テレワーク中でもオフィスで働く時と同様、IT環境のセキュリティ対策は不可欠です。内閣サイバーセキュリティセンター(NISC)はこのほど公開した文書で、「新しい生活様式」に向けたセキュリティ対策の指針を紹介しています。
具体的には(1)テレワーカーの増加や対象業務の拡大があった場合はセキュリティリスクを再評価すること、(2)支給端末・支給外端末に関わらず、利用端末のOSや関連アプリケーションをアップデートすること、(3)社員がインターネット回線や公衆通信回線経由で社内システムに接続している場合は対策を見直すこと――などです。
この文書はとても参考になりますが、テレワーク時の要注意ポイントに触れていないように思います。それは「家庭用ルーター」のセキュリティです。
「テレワーク時には、VPNを用いてエンドツーエンドで暗号化しているから安心と考えがちです。しかし、そもそもルーターが不正アクセスを受けてしまうと、通信先を改ざんされたり、場合によっては通信自体できなくなって業務が止まってしまう恐れがあります」と、IoTに特化したセキュリティサービスを提供するゼロゼロワンの萩原雄一CEOは警鐘を鳴らします。
セキュリティの役割の一つは、企業が業務をつつがなく継続できるようにすることです。
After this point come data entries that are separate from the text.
-- ==== Sys2Proof/Machine/Operands.lean ====
section
/-! DEFINITION. Operands and the common course of a chain: which registers it reads and when that waits (04_context R85,
05_scalar R107 to R109), the memory operand and its check (06_memory R137), and how a chain ends: it retires, transfers,
parks or faults (R54, R134, R213). -/

namespace Sys2Proof.Machine

/-- What a step answers. -/
abbrev Res := Host.Outcome State Fault Refusal

/-- The integer of Sext of a bit vector (R10). -/
def sbv {w : Nat} (v : BitVec w) : Int := v.toInt

/-- Runs a meaning of a chain form on the chain that is being issued. -/
def State.withCur (s : State) (k : Cur → State) : Res :=
  match s.hw.cur with
  | none => .fault .noIssue
  | some c => .next (k c)

/-- The context of the chain. -/
def Hw.curCtx (h : Hw) (c : Cur) : Ctx := h.ctx c.core c.slot
/-- Changes the context of the chain. -/
def Hw.modCur (h : Hw) (c : Cur) (f : Ctx → Ctx) : Hw := h.modCtx c.core c.slot f
/-- A register of the chain's context. -/
def Hw.cg (h : Hw) (c : Cur) (n : GReg) : Word := h.g c.core c.slot n.toNat
/-- A register of the chain's context, by number. -/
def Hw.cgn (h : Hw) (c : Cur) (n : Nat) : Word := h.g c.core c.slot n

/-! ### How a chain ends -/

/-- Removes a slot that has issued from the lists of the contexts that yielded to it (R98). -/
def Ctx.yieldSeen (x : Ctx) (slot now : Nat) : Ctx :=
  match x.yieldWait with
  | none => x
  | some (t, l) =>
    let l' := l.filter (fun j => j != slot)
    if l' = [] ∧ l ≠ [] then { x with yieldWait := none, notBefore := max x.notBefore (now + 1) } else { x with yieldWait := some (t, l') }

/-- The chain has taken the core's issue cycle (R212, R213): the pointer of its EFF, its W and EFF, XSTEP for a chain that
is not of page 15 (R106), and the contexts that yielded to it (R98). -/
def Hw.issued (h : Hw) (c : Cur) : Hw :=
  { h.modSlot c.core c.slot (fun k x =>
      let k1 := { k with
        lastIssue := some h.now,
        ptr := if k.wheel then k.ptr else SMap.set k.ptr x.eff c.slot,
        slots := k.slots.map (fun (e : Nat × Ctx) => if e.1 = c.slot then e else (e.1, e.2.yieldSeen c.slot h.now)) }
      k1.setCtx c.slot { x.settle with xstep := if c.page = 15 then x.xstep else 0 })
    with cur := none }

/-- Ends a loop level: it is active no more and its LC is 0 (R134, R135). -/
def Ctx.endLoop (x : Ctx) (v : Nat) : Ctx := { x with lp := SMap.set x.lp v { x.loopLv v with active := false, lc := 0 } }

/-- Inserts a level so that the one whose body starts last comes first. -/
def insLevel (start : Nat → Nat) (v : Nat) : List Nat → List Nat
  | [] => [v]
  | w :: r => if start w ≤ start v then v :: w :: r else w :: insLevel start v r

/-- The active levels, the innermost first: a LOOP opens its body after itself inside the body around it, so the inner
level starts later (R133). -/
def Ctx.levels (x : Ctx) : List Nat :=
  ([0, 1, 2].filter (fun v => (x.loopLv v).active)).foldr (insLevel (fun v => (x.loopLv v).start)) []

/-- The loop-back rule for a body that ends at halfword `e` (R134): the new context with its PC. -/
def loopBack : List Nat → Nat → Ctx → Ctx
  | [], _, x => x
  | v :: r, e, x =>
    let l := x.loopLv v
    if l.fin = e then
      if 1 < l.lc.toNat then { x with pc := l.start, lp := SMap.set x.lp v { l with lc := l.lc - 1 } }
      else loopBack r e (x.endLoop v)
    else loopBack r e x

/-- The PC after a chain that does not itself transfer control (R134). -/
def Ctx.advance (x : Ctx) (pc len : Nat) : Ctx := loopBack x.levels (pc + len - 1) { x with pc := pc + len }

/-- A chain that does not transfer ends; the next chain of its context may issue `d` cycles later (R108). -/
def Hw.retire (h : Hw) (c : Cur) (sw : Bool) (d : Nat) : Hw :=
  (h.issued c).modCur c (fun x => { x.advance c.pc c.len with notBefore := h.now + d, swWait := sw })

/-- Ends the levels that a transfer to `t` leaves, with every level inside them (R135). -/
def Ctx.leaveLoops (x : Ctx) (t : Nat) : Ctx :=
  let gone := x.levels.filter (fun v => t < (x.loopLv v).start || (x.loopLv v).fin < t)
  match gone.getLast? with
  | none => x
  | some o => (x.levels.takeWhile (fun v => v != o) ++ [o]).foldl Ctx.endLoop x

/-- A chain transfers control within its translation (R130, R135). -/
def Hw.transfer (h : Hw) (c : Cur) (sw : Bool) (t d : Nat) : Hw :=
  (h.issued c).modCur c (fun x => { x.leaveLoops t with pc := t, notBefore := h.now + d, swWait := sw })

/-- A chain parks its context; the PC stays at the chain (R54, R84). -/
def Hw.parkChain (h : Hw) (c : Cur) (why : Park) : Hw :=
  (h.issued c).modCur c (fun x => { x with st := .parked, park := some why, parkCur := some c, pc := c.pc })

/-- A plain access parks its context with reason memory (R143). -/
def Hw.parkMemory (h : Hw) (c : Cur) (sw : Bool) : Hw :=
  (h.parkChain c .memory).modCur c (fun x => { x with access := some c, plainSw := sw, swWait := false })

/-- The chain of a plain access has its reply: it ends, and the next chain of its context may issue at cycle `cyc` (R143). -/
def Hw.endPlain (h : Hw) (core slot cyc : Nat) : Hw :=
  h.modCtx core slot (fun x =>
    match x.access with
    | none => x
    | some c =>
      ({ x.advance c.pc c.len with
        st := .ready, park := none, access := none, notBefore := cyc, swWait := x.plainSw }).settle)

/-- A chain raises a fault (R11, R12). -/
def Hw.faultChain (h : Hw) (c : Cur) (f : FaultRec) : Hw := (h.issued c).raise c.core c.slot f

/-- A chain raises a fault: cause, FRA.SUB, FRB. -/
def State.faultWith (s : State) (c : Cur) (cause : Cause) (sub frb : Nat) : State :=
  s.onHw (fun h => h.faultChain c (c.fault cause sub frb))

/-! ### Reading registers -/

/-- The context does not issue this chain yet: it waits for the result of a register (R85, R211). TS.HAZ is set. -/
def Hw.hazard (h : Hw) (c : Cur) (n : Nat) : Hw :=
  let x := h.curCtx c
  let at_ := x.pend.foldl (fun m p => match p with | .fixed r k _ => if r = n then max m k else m | _ => m) (h.now + 1)
  let async := x.pend.any (fun p => match p with | .async r _ => r == n | _ => false)
  { h.modCur c (fun x => { x.setTs tsHAZ true with notBefore := at_, hazOn := if async then some n else none })
    with cur := none }

/-- The chain's sources are at hand, or the chain waits (R85): for a result of its own a hazard wait, for an empty
register, or the reply of a `TRAP` (R99), a park; in a booked context either is a CalendarViolation with FRA.SUB = 1
(R316). -/
def State.reads (s : State) (c : Cur) (rs : List Nat) (k : State) : State :=
  let x := s.hw.curCtx c
  match rs.find? (fun n => x.pending n) with
  | some n =>
    if x.booked then s.faultWith c .calendarViolation 1 0
    else if x.pend.any (fun p => match p with | .trap r _ => r == n | _ => false) then
      s.onHw (fun h => h.parkChain c (.fullBit n))
    else s.onHw (fun h => h.hazard c n)
  | none =>
    match rs.find? (fun n => !s.hw.isFull c.core c.slot n) with
    | some n =>
      if x.booked then s.faultWith c .calendarViolation 1 0
      else s.onHw (fun h => h.parkChain c (.fullBit n))
    | none => k

/-- Registers named by fields. -/
def regs (l : List GReg) : List Nat := l.map BitVec.toNat

/-- A run of registers. -/
def regRun (a n : Nat) : List Nat := (List.range n).map (fun i => a + i)

/-- A form that needs registers up to `last` inside its window (R52, R149). -/
def State.window (s : State) (c : Cur) (last : Nat) (k : State) : State :=
  if (s.hw.curCtx c).wsize ≤ last then s.faultWith c .registerWindow 0 last else k

/-- The common course of a form that computes one register result at a fixed latency from registers (R107, R108). -/
def State.compute (s : State) (sw : Bool) (a : GReg) (srcs : List GReg) (lat : Nat) (f : (GReg → Word) → Word) : Res :=
  s.withCur fun c =>
    s.reads c (regs srcs) (s.onHw fun h => (h.setG c.core c.slot a.toNat (f (h.cg c)) lat).retire c sw 1)

/-- The chain reads a scratch pointer, which waits for the result of a `PMOV` (R101, R211). -/
def State.readsPtr (s : State) (c : Cur) (p : Nat) (k : State) : State :=
  let x := s.hw.curCtx c
  let at_ := SMap.get 0 x.ptrAt p
  if at_ ≤ s.hw.now then k
  else if x.booked then s.faultWith c .calendarViolation 1 0
  else s.onHw (fun h => { h.modCur c (fun x => { x.setTs tsHAZ true with notBefore := at_ }) with cur := none })

/-- Waits while a mask result of the context is outstanding (R362). -/
def State.readsMasks (s : State) (c : Cur) (ms : List Nat) (k : State) : State :=
  let x := s.hw.curCtx c
  match x.maskPend.find? (fun p => p.mask != 0 && ms.contains p.mask) with
  | some p =>
    if x.booked then s.faultWith c .calendarViolation 1 0
    else s.onHw (fun h => { h.modCur c (fun x => { x.setTs tsHAZ true with notBefore := max (s.hw.now + 1) p.cycle }) with cur := none })
  | none => k

/-! ### The memory operand -/

/-- What a form needs of a segment and of a leaf. -/
structure Need where
  r : Bool := false
  w : Bool := false
  g : Bool := false
deriving DecidableEq, Repr

/-- The segment grants what a form needs. -/
def Seg.grants (s : Seg) (n : Need) : Bool := (!n.r || s.r) && (!n.w || s.w) && (!n.g || s.g)

/-- The result of `Check` (R137): the address, or the fault with its address. -/
inductive Chk where
  | ok (addr : Nat)
  | bad (cause : Cause) (addr : Nat)
deriving DecidableEq, Repr

/-- The first byte of a range that no scratchpad holds (R23, R137): its first byte, or offset 0x9_0000 of its first core. -/
def scratchHole (a size : Nat) : Option Nat :=
  if size = 0 then none
  else if 2 ^ 41 ≤ a ∨ 0x90000 ≤ a % 2 ^ 20 then some a
  else
    let hole := a / 2 ^ 20 * 2 ^ 20 + 0x90000
    if hole < a + size then some hole else none

/-- `Check` of R137 for segment `sg`, offset `o`, `size` bytes. -/
def segCheck (sg : Seg) (o : Int) (size : Nat) (need : Need) (align : Nat) : Chk :=
  let addr := wrap ((sg.base : Int) + o) 72
  if !sg.grants need then .bad .segmentRights addr
  else if o < 0 ∨ (sg.len : Int) < o + size then .bad .segmentBounds addr
  else
    match (if sg.virt then none else scratchHole addr size) with
    | some b => .bad .segmentBounds b
    | none => if addr % align ≠ 0 then .bad .misaligned addr else .ok addr

/-- The offset of a memory operand (R137). -/
def Hw.memOffset (h : Hw) (c : Cur) (m : MemOp) : Int := ((h.cg c m.idx).toNat : Int) + sbv m.disp

/-- Runs `Check` for a segment number; a failure is the chain's fault. -/
def State.check (s : State) (c : Cur) (n : Nat) (o : Int) (size : Nat) (need : Need) (align : Nat)
    (k : Nat → Seg → State) : State :=
  let sg := (s.hw.curCtx c).seg n
  match segCheck sg o size need align with
  | .ok a => k a sg
  | .bad cause a => s.onHw (fun h => h.faultChain c (c.faultAt cause 0 a sg.virt))

/-! ### Latencies (R27, R28) -/

/-- Switches outside the module that a packet passes (R28). -/
def Hw.hops (h : Hw) (m n : Nat) : Nat :=
  let a := h.mod m
  let b := h.mod n
  if a.rack = b.rack then (if a.board = b.board then 1 else 3) else 5

/-- The figure of R27 for a scratchpad of a core; a service core stands at the die node (R257). -/
def Hw.scratchLatency (h : Hw) (src dst : Nat) : Nat :=
  if src = dst then 4
  else if src < firstService ∧ src / 16 = dst / 16 then 20
  else if src < firstService ∧ src / 128 = dst / 128 then 36
  else if dieOf src = dieOf dst then 60
  else if moduleOf src = moduleOf dst then 140
  else 900 + 120 * h.hops (moduleOf src) (moduleOf dst)

/-- The figure of R27 for a DRAM slice of a core. -/
def Hw.dramLatency (h : Hw) (src dst : Nat) : Nat :=
  if src = dst then 96
  else if src < firstService ∧ src / 16 = dst / 16 then 112
  else if dieOf src = dieOf dst then 156
  else if moduleOf src = moduleOf dst then 236
  else 996 + 120 * h.hops (moduleOf src) (moduleOf dst)

/-- The figure of R27 for a memory key. -/
def Hw.latency (h : Hw) (src key : Nat) : Nat :=
  if keyDram key then h.dramLatency src (keyCore key) else h.scratchLatency src (keyCore key)

end Sys2Proof.Machine
end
しかし、テレワークの広がりに伴って、事業継続性が家庭用ルーターのセキュリティに左右される状況になっています。
新型コロナの影響で勤務先が急きょテレワークの導入を決めたため、家電量販店や中古ショップ、通販サイトなどで販売されている安価なルーターを急いで購入したという人は多いでしょう。テレワーク環境整備を支援するため社員に補助金を支給する企業も出てきたほどです。
問題は、このとき、きちんとサポート期間内にあり、アップデートを適用して最新の状態を保ったルーターが使われているかどうかです。
「ルーターのサポート体制はメーカーによってまちまち。きちんとファームウェアをバージョンアップし続けている企業もあれば、そうでないところもあります。安価だからとオークションサイトなどで調達したルーターを業務に使うのは危ないです」(萩原さん)
萩原さんがこう述べるのには根拠があります。ゼロゼロワンが開発しているIoT機器の情報を可視化する検索エンジン「Karma」で調査してみると、脆弱(ぜいじゃく)な状態でインターネットにつながっていたり、あるいはせっかくファームウェアをリリースしてもそれが適用されていなかったりと、メーカーが想定しない状況で運用されている機器が想像以上に多いことが分かってきたそうです。